ACTIVITY: From the listing below, reproduce word for word the part that opens with the line containing "def replayed (typ" and closes with the line containing "def relayHdr (kind"; reproduce nothing else.

INFORMATION GIVEN:
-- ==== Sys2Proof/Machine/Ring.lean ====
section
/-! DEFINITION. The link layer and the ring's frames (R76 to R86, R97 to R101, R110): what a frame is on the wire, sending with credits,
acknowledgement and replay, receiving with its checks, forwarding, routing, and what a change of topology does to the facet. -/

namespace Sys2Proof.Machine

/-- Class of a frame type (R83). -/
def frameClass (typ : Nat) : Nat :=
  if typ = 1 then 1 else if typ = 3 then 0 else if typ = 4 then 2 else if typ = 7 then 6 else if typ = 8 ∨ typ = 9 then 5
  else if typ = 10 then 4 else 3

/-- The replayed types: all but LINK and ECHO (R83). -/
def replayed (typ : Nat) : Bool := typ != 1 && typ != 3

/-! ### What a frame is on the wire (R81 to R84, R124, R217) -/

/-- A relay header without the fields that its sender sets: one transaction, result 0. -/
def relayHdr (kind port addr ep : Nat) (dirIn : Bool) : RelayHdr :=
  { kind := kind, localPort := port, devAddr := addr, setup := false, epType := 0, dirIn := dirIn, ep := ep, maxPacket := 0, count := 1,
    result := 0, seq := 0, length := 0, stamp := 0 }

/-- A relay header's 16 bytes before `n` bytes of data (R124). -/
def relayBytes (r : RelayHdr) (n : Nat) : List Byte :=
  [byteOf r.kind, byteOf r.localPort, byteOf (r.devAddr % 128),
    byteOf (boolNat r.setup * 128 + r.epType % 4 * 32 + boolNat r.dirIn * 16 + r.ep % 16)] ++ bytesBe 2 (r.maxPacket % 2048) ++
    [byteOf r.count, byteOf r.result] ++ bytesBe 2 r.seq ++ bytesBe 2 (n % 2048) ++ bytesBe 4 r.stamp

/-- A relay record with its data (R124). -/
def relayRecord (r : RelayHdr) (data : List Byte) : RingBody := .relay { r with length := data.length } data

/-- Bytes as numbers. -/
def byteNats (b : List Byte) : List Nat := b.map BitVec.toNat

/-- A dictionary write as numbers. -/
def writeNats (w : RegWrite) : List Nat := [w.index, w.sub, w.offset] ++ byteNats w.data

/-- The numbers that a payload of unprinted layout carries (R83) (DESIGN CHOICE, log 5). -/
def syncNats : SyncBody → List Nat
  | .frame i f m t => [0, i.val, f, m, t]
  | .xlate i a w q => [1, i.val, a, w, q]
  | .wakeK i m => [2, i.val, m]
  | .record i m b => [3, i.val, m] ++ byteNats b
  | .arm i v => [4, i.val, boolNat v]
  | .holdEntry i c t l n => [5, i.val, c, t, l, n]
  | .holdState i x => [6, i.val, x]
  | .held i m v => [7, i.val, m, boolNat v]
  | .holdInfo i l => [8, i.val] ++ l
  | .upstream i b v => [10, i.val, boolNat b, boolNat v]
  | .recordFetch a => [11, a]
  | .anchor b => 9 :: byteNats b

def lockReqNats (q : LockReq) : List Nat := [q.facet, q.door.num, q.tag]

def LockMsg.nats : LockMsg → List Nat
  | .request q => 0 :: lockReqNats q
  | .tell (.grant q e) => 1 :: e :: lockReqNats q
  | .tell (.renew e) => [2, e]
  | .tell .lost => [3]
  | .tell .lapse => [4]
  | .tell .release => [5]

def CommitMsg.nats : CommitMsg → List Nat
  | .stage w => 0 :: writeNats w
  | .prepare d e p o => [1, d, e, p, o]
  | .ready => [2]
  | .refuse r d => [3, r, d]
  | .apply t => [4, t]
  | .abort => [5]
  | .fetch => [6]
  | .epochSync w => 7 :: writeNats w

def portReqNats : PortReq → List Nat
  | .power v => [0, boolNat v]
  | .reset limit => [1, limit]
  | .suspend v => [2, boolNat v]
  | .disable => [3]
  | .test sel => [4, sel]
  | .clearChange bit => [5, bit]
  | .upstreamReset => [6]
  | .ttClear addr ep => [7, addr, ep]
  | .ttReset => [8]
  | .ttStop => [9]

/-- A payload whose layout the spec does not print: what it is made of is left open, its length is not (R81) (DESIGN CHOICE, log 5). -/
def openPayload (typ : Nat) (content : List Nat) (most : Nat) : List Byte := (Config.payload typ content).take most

TASK RESULT:
def replayed (typ : Nat) : Bool := typ != 1 && typ != 3

/-! ### What a frame is on the wire (R81 to R84, R124, R217) -/

/-- A relay header without the fields that its sender sets: one transaction, result 0. -/
def relayHdr (kind port addr ep : Nat) (dirIn : Bool) : RelayHdr :=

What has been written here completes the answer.